Often the same is true for the way we judge ourselves. We work hard by setting time lines and laying out a vision for our lives; when we don’t meet our goals, we believe we are failures. No matter what our intent might have been, we are human beings and cannot live up to the ideals we hold. We will always fall short in some way. But as human beings we have the ability to try to be better even while we falter along the way.
No matter how successful we become, our ideals can continue to develop.
People will let us down, and we ourselves will let others down. No matter how discouraged or beaten down we become we owe it to ourselves to dream a little too big rather than not at all, have too much faith rather than not enough. Because we fail does not mean that what we strive for is meaningless or that we are a hypocrite. It simply means we can see greater potential. We should not lower our standards. Our ideals may be unattainable, but we dream of them and we hope for them and we work for them. We should not give them up.
Why do we have these ideals that cannot be met? Why do we hold others to a standard we cannot keep? Perhaps the biggest contradiction of human nature is that our actions rarely match the vision that inspires us. As the poet Robert Browning said, “Ah but a man’s reach should exceed his grasp, or what’s a heaven for.”

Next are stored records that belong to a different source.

-- ==== Sys2Proof/Machine/Package.lean ====
section
/-!
DEFINITION. The package around its cores: harvest (R69), spares (R363), boot and identity (R388, R389), temperatures, supplies and the
management controller (R384, R386, R390): HARVEST_BLOCK_CHANGE, SPARE_BRING_IN, RESET_BOOT, PRODUCE_REPORT, WRITE_ENDORSEMENT,
ATTESTATION_COMPLETE, JUNCTION_TEMPERATURE, THERMAL_SHUTDOWN, MANAGEMENT_POWER_REQUEST, MANAGEMENT_FIRMWARE_INSTALL,
MANAGEMENT_READ, SUPPLY_OUT_OF_TOLERANCE.
-/

namespace Sys2Proof.Machine

/-! ## Harvest and spares (R69, R363) -/

/-- Whether a context holds a core of a die. -/
def State.dieBusy (s : State) (d : Nat) : Bool := s.cores.any (fun e => e.1 / 136 == d && e.2.ctx.isSome)

/-- The fields of `LCMAP`, and a map from its fields. -/
def Die.lcs (d : Die) : List Nat := (List.range 32).map d.physical
def lcmapOf (l : List Nat) : BitVec 192 := BitVec.ofNat 192 (l.foldr (fun p n => p + 64 * n) 0)

/-- The spare cluster of a die that is brought in next: the lowest-numbered one (log 89). -/
def Die.spare (d : Die) : Option Nat :=
  if d.spfree = 0 then none else (List.range 34).find? (fun k => !d.cluse.getLsbD k && !d.clret.getLsbD k)

/-- A die after cluster `pc` is retired: a spare takes its logical number, or the clusters above it move down (R69). -/
def Die.retire (d : Die) (pc : Nat) : Die :=
  let bit : BitVec 34 := 1 <<< pc
  let d1 := { d with cluse := d.cluse &&& ~~~bit, clret := d.clret ||| bit }
  match d.spare with
  | some k => { d1 with cluse := d1.cluse ||| (1 <<< k), spfree := d.spfree - 1, lcmap := lcmapOf (d.lcs.map (fun p => if p = pc then k else p)) }
  | none => { d1 with lcmap := lcmapOf (d.lcs.filter (fun p => p != pc) ++ [0x3F]) }

/-- The record of a harvest block. -/
def State.harvestEvent (s : State) (d : Nat) : State :=
  let x := s.die d
  s.post srcMgmt none 0x05 (payload [(8, 1, d), (16, 8, x.cluse.toNat), (24, 8, x.clret.toNat + 2 ^ 62 * x.spfree.toNat)])

/-- A cluster in use is retired, with the record of its harvest block and, where a spare takes its place, that of the spare. -/
def State.retireCluster (s : State) (die pc : Nat) : State :=
  let d := s.die die
  let s1 := (s.setDie die (d.retire pc)).harvestEvent die
  if d.spare.isSome then s1.spareEvent 1 die pc else s1

/-- HARVEST_BLOCK_CHANGE: an in-use cluster, or one core of it, is retired once no context holds a core on the die. -/
def execHarvestBlockChange (die pc : Nat) (core : Option Nat) (s : State) : Host.Outcome State Fault Refusal :=
  let d := s.die die
  if 8 ≤ die ∨ s.dieBusy die ∨ !d.cluse.getLsbD pc then .next s
  else match core with
    | none => .next (s.retireCluster die pc)
    | some k => .next (if k < 4 then
        (s.setDie die { d with corelost := d.corelost ||| (1 <<< (4 * pc + k)) }).harvestEvent die else s)

/-- The spare wavelength of a fibre that takes the place of wavelength `w`. -/
def Fibre.spareWave (q : Fibre) (w : Nat) : Option Nat :=
  (List.range 18).find? (fun k => k != w && !q.wlmask.getLsbD k && !q.wlbad.getLsbD k)

/-- A fibre after wavelength `w` has failed to lock (R328). -/
def Fibre.dropWave (q : Fibre) (w : Nat) : Fibre :=
  let bit : BitVec 18 := 1 <<< w
  let m := q.wlmask &&& ~~~bit
  { q with wlbad := q.wlbad ||| bit, wlmask := match q.spareWave w with
    | some k => m ||| (1 <<< k)
    | none => m }

/-- A wavelength fails to lock while the lasers lock (R363, row 4). -/
def State.waveFails (s : State) (f w : Nat) : State :=
  let q := s.fabric.fibre f
  if 136 ≤ f ∨ s.fabric.lwstate ≠ 1 ∨ !q.wlmask.getLsbD w then s
  else
    let s1 := s.setFibre f (q.dropWave w)
    if (q.spareWave w).isSome then s1.spareEvent 4 0 (18 * f + w) else s1

/-- One spare of a pool of `size` is brought in, if one is left (R363). -/
def State.fromPool (s : State) (pool size kind unit idx : Nat) : Option State :=
  let k := fget 0 s.mgmt.spares pool
  if k < size then some ({ s with mgmt := { s.mgmt with spares := fset 0 s.mgmt.spares pool (k + 1) } }.spareEvent kind unit idx) else none

/-- Whether a context holds a core of a cluster. -/
def State.clusterHeld (s : State) (k : Nat) : Bool := s.cores.any (fun e => e.1 / 4 == k && e.2.ctx.isSome)

/-- A circuit of die `i` to die `j` fails: the pair's circuits are rebuilt (R323). -/
def State.circuitFails (s : State) (i j idx : Nat) : State :=
  if 8 ≤ i ∨ 8 ≤ j ∨ i = j then s
  else match s.fromPool (3072 + i) 4 6 i idx with
    | some s1 => s1.setFabric { s1.fabric with cbusy := fset false s1.fabric.cbusy (8 * min i j + max i j) true }
    | none => s

/-- SPARE_BRING_IN: what recurs in a part brings in a spare, where one is left, with record 0x0E. `idx` is a physical cluster; 2^16 ×
cluster + row of a vault; the row of a stack; 18 × fibre + wavelength; a fibre; 2^16 × die + circuit (log 94). The spare of a failed
fibre comes in at the next relock, with LW_RELOCK. -/
def execSpareBringIn (kind unit idx : Nat) (s : State) : Host.Outcome State Fault Refusal :=
  .next (match kind with
    | 1 => if 8 ≤ unit ∨ s.dieBusy unit ∨ !(s.die unit).cluse.getLsbD idx ∨ (s.die unit).spare.isNone then s else s.retireCluster unit idx
    | 2 =>
      let cl := 34 * unit + idx / 65536
      if 8 ≤ unit ∨ 34 ≤ idx / 65536 ∨ s.clusterHeld cl then s else (s.fromPool cl 64 2 unit idx).getD s
    | 3 => if 16 ≤ unit then s else (s.fromPool (2048 + unit) 256 3 unit idx).getD s
    | 4 => s.waveFails (idx / 18) (idx % 18)
    | 6 => s.circuitFails unit (idx / 65536) idx
    | _ => s)

/-! ## Power and boot (R384, R388, R390) -/

/-- The image that runs. -/
def Mgmt.image (m : Mgmt) : List Byte := m.running.getD Config.shippedImage

def celsius16 (t : Int) : Int := 16 * t

/-- Whether the hottest junction is above 95 °C. -/
def hotOf (temps : FMap (BitVec 32)) : Bool := (List.range 33).any (fun k => decide (celsius16 95 < (fget 0 temps k).toInt))

/-- The package without power or in reset: of the old state, fuses, failed fibres, host memory and the controller remain. -/
def State.cleared (s : State) (m : Mgmt) : State :=
  { State.reset with
    agenda := s.agenda, cur := s.cur, uid := s.uid, clock := s.clock, draws := s.draws,
    dies := trimDies (s.dies.map (fun (e : Nat × Die) => (e.1, { e.2 with tlb := [], buf := [], samp := Sampler.reset }))),
    host := s.host, mgmt := m,
    fabric := (List.range 136).foldl (fun (x : Fabric) f =>
      let q := s.fabric.fibre f
      x.setFibre f { x.fibre f with wlmask := q.wlmask, wlbad := q.wlbad, fstate := if q.fstate = 4 ∨ q.fstate = 5 then q.fstate else 0 })
      Fabric.reset }

/-- What the boot ROM checks of an image (R388): the hash of the key that it carries is the fused one, its signature over the SHA-256 of
the image is valid, and its security version is at or above the fused rollback counter. -/
def imageOk (image : List Byte) : Bool :=
  let key := sized 64 (Config.imageKey image)
  sha256Bytes key == Config.firmwareKeyHash && slhVerify key (sha256Bytes image) (sized 29792 (Config.imageSig image)) &&
    decide (Config.rollback.toNat ≤ (Config.imageSvn image).toNat)

/-- A log entry of the controller, which keeps the last 64; the seconds that have passed since the one before are a free value (log 3,
log 17). -/
def State.shutdown (s : State) (cause sensor : Nat) (reading : BitVec 32) : State :=
  let t := s.mgmt.seconds + Config.pick s.draws
  let l := s.mgmt.log ++ [{ cause, sensor, reading, seconds := t }]
  { s with draws := s.draws + 1, mgmt := { s.mgmt with seconds := t, log := l.drop (l.length - 64) } }

/-- The controller switches a rail. -/
def Mgmt.switch (m : Mgmt) (on : Bool) (r : Rail) : Mgmt :=
  if m.rails.contains r == on then m
  else { m with rails := if on then m.rails ++ [r] else m.rails.filter (fun q => q != r), switched := m.switched ++ [(r, on)] }

/-- The rails come up in the order of R384, and go down in the reverse order. -/
def Mgmt.railsUp (m : Mgmt) : Mgmt := railOrder.foldl (fun m r => m.switch true r) { m with switched := [] }
def Mgmt.railsDown (m : Mgmt) : Mgmt := railOrder.reverse.foldl (fun m r => m.switch false r) { m with switched := [] }

/-- The controller removes every rail: nothing more is written, and Jexlink goes down. -/
def State.powerOff (s : State) (cause sensor : Nat) (reading : BitVec 32) : State :=
  let s1 := s.shutdown cause sensor reading
  let s2 := s1.cleared { s1.mgmt.railsDown with inReset := true, hot := hotOf s1.mgmt.temps }
  { s2 with host := { s2.host with down := true } }

/-- RESET_BOOT: the boot ROM checks the image; an installed one takes effect. A rejected one leaves the device in reset. -/
def execResetBoot (s : State) : Host.Outcome State Fault Refusal :=
  if !s.mgmt.powered then .next s
  else
    let s1 := if s.mgmt.installed.isSome ∧ !s.mgmt.inReset then s.shutdown 0x06 0 0 else s
    let run := s1.mgmt.installed.orElse (fun _ => s1.mgmt.running)
    .next (s1.cleared { s1.mgmt with running := run, installed := none, inReset := !imageOk (run.getD Config.shippedImage) })

def execManagementPowerRequest (up : Bool) (s : State) : Host.Outcome State Fault Refusal :=
  .next (if up then { s with mgmt := s.mgmt.railsUp } else if s.mgmt.rails = [] then s else s.powerOff 0x05 0 0)
def execManagementFirmwareInstall (image : List Byte) (s : State) : Host.Outcome State Fault Refusal :=
  .next { s with mgmt := { s.mgmt with installed := some image } }

/-- What the sensors show for the `n`th time they are read: free values (log 75). -/
def sensed (n : Nat) : Readings :=
  { flow := Config.sensor n 0, inlet := Config.sensor n 1, input := Config.sensor n 2,
    rails := (List.range 5).map (fun k => Config.sensor n (3 + k)) }

/-- MANAGEMENT_READ: the sensors as the controller finds them, and its log. -/
def execManagementRead (s : State) : Host.Outcome State Fault Refusal :=
  let now := sensed s.draws
  .next { s with draws := s.draws + 1, mgmt := { s.mgmt with now, report := s.mgmt.log, shown := s.mgmt.temps, seen := now } }

/-- The steps that need no running device: those of the controller, of the sensors, of the link's lanes, and the boot. While the device
is in reset, the others do nothing (R388). -/
def aliveInReset (i : Instr) : Bool :=
  match i with
  | .resetBoot | .junctionTemperature .. | .thermalShutdown .. | .managementPowerRequest .. | .managementFirmwareInstall ..
  | .managementRead .. | .supplyOutOfTolerance .. | .linkTraining .. => true
  | _ => false

/-! ## Temperatures and supplies (R384, R386) -/

/-- JUNCTION_TEMPERATURE: a sensor's reading in units of 1/16 °C; record 0x10 when the hottest junction crosses 95 °C. -/
def execJunctionTemperature (sensor : Nat) (temp : BitVec 32) (s : State) : Host.Outcome State Fault Refusal :=
  let m := s.mgmt
  let temps := fset 0 m.temps sensor temp
  let s1 := { s with mgmt := { m with temps, hot := hotOf temps } }
  .next (if 33 ≤ sensor then s
    else if hotOf temps && !m.hot && m.powered then s1.post srcMgmt none 0x10 (payload [(8, 1, sensor), (12, 4, temp.toNat)]) else s1)

/-- THERMAL_SHUTDOWN: a junction above 110 °C, or in a TN9-M8 a coolant flow that has been below 2.0 L/min for 1 s. -/
def execThermalShutdown (flow : Bool) (sensor : Nat) (reading : BitVec 32) (s : State) : Host.Outcome State Fault Refusal :=
  let m := s.mgmt
  .next (if m.rails = [] then s
    else if flow then
      (if Config.form = 1 ∧ reading.toNat < 2000 then
        { s with mgmt := { m with now := { m.now with flow := reading } } }.powerOff 0x02 sensor reading else s)
    else if sensor < 33 ∧ celsius16 110 < reading.toInt then
      { s with mgmt := { m with temps := fset 0 m.temps sensor reading } }.powerOff 0x01 sensor reading
    else s)

/-- The voltage of a rail in mV, and its tolerance in per cent (R384). -/
def Rail.level : Rail → Nat × Nat
  | .vcore => (750, 3)
  | .vsram => (800, 3)
  | .vmem => (1050, 3)
  | .vroute => (850, 3)
  | .vopt => (3300, 5)

def Rail.out (r : Rail) (mv : Nat) : Bool :=
  decide (100 * mv < (100 - (Rail.level r).2) * (Rail.level r).1) || decide ((100 + (Rail.level r).2) * (Rail.level r).1 < 100 * mv)

/-- SUPPLY_OUT_OF_TOLERANCE: a rail, by its row in the table of R384, or the input, has been out of its range for 10 ms. -/
def execSupplyOutOfTolerance (input : Bool) (rail : Nat) (reading : BitVec 32) (s : State) : Host.Outcome State Fault Refusal :=
  let m := s.mgmt
  .next (if m.rails = [] then s
    else if input then
      (if reading.toNat < 48000 ∨ 54000 < reading.toNat then
        { s with mgmt := { m with now := { m.now with input := reading } } }.powerOff 0x04 rail reading else s)
    else match ([.vcore, .vsram, .vmem, .vroute, .vopt] : List Rail)[rail]? with
      | some r => if r.out reading.toNat then
          { s with mgmt := { m with now := { m.now with rails := m.now.rails.set rail reading } } }.powerOff 0x03 rail reading else s
      | none => s)

/-! ## Attestation (R389) -/

/-- The 64 bytes of a harvest block (R68). -/
def Die.block (d : Die) : List Byte :=
  leBytes 8 d.cluse.toNat ++ leBytes 8 (d.clret.toNat + 2 ^ 34 * d.spfree.toNat) ++ leBytes 24 d.corelost.toNat ++ leBytes 24 d.lcmap.toNat

def State.harvestBytes (s : State) : List Byte := (List.range 8).flatMap (fun d => (s.die d).block)

/-- The identity public key (R389): that of the fused seed. -/
def identityKey : List Byte := slhPublic Config.identitySeed

/-- The report over the captured nonce, signed under the identity key with a free random value (log 15). -/
def State.reportBytes (s : State) : List Byte :=
  let image := s.mgmt.image
  let body := leBytes 4 0x54455441 ++ leBytes 4 1 ++ leBytes 8 (Config.imageSvn image).toNat ++ sha256Bytes image ++
    leBytes 32 s.attest.nonce.toNat ++ sha256Bytes s.harvestBytes ++ identityKey ++ List.replicate 32 0
  body ++ slhSign Config.identitySeed body (Config.slhRandom s.draws)

/-- The endorsement, signed at manufacture under Prethen's identity root key. -/
def endorsementBytes : List Byte :=
  let body := leBytes 4 0x444E4545 ++ leBytes 4 1 ++ leBytes 8 Config.serial.toNat ++ identityKey ++
    sha256Bytes (slhPublic Config.rootSeed)
  body ++ slhSign Config.rootSeed body Config.endorseRandom

/-- A command of `ACMD` begins, unless one is under way or the device is in reset. -/
def State.attestStart (s : State) (out : List Byte) : State :=
  if s.attest.stat = 1 ∨ s.mgmt.inReset then s else { s with draws := s.draws + 1, attest := { s.attest with stat := 1, out } }

def execProduceReport (s : State) : Host.Outcome State Fault Refusal := .next (s.attestStart s.reportBytes)
def execWriteEndorsement (s : State) : Host.Outcome State Fault Refusal := .next (s.attestStart endorsementBytes)

/-- Writes bytes in blocks of 64, in increasing address, until one fails (R49); the last block has only the bytes left (log 99). -/
def State.writeBlocks (s : State) : Nat → Nat → List Byte → State × Bool
  | 0, _, bs => (s, bs.isEmpty)
  | k + 1, a, bs =>
    if bs.isEmpty then (s, true)
    else match s.hostWrite a (bs.take 64) with
      | none => (s, false)
      | some s1 => s1.writeBlocks k (a + 64) (bs.drop 64)

/-- ATTESTATION_COMPLETE. -/
def execAttestationComplete (s : State) : Host.Outcome State Fault Refusal :=
  if s.attest.stat ≠ 1 ∨ s.mgmt.inReset then .next s
  else
    let r := s.writeBlocks 470 (64 * (s.attest.buf.toNat / 64)) s.attest.out
    .next { r.1 with attest := { r.1.attest with stat := if r.2 then 2 else 3, out := [] } }

end Sys2Proof.Machine
end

The people we admire are those who strive to improve themselves. In the end their ideals help them become better and more successful. Too often we place limitations on our potential and let ourselves become complacent and discouraged. We are not meant to be satisfied with where we begin but by the accomplishments we make on our journey toward our ideals.
Politicians, pastors, teachers and community leaders – it doesn’t matter what the profession is; we all fall short. Our nation’s founders didn’t live up to the ideals they aimed for in the founding documents, and neither do we. But they recognized the ideal and wrote with the hope that future generations would attempt to move closer to that ideal and live by those aspirations. It is in the attempt that our lives are made better.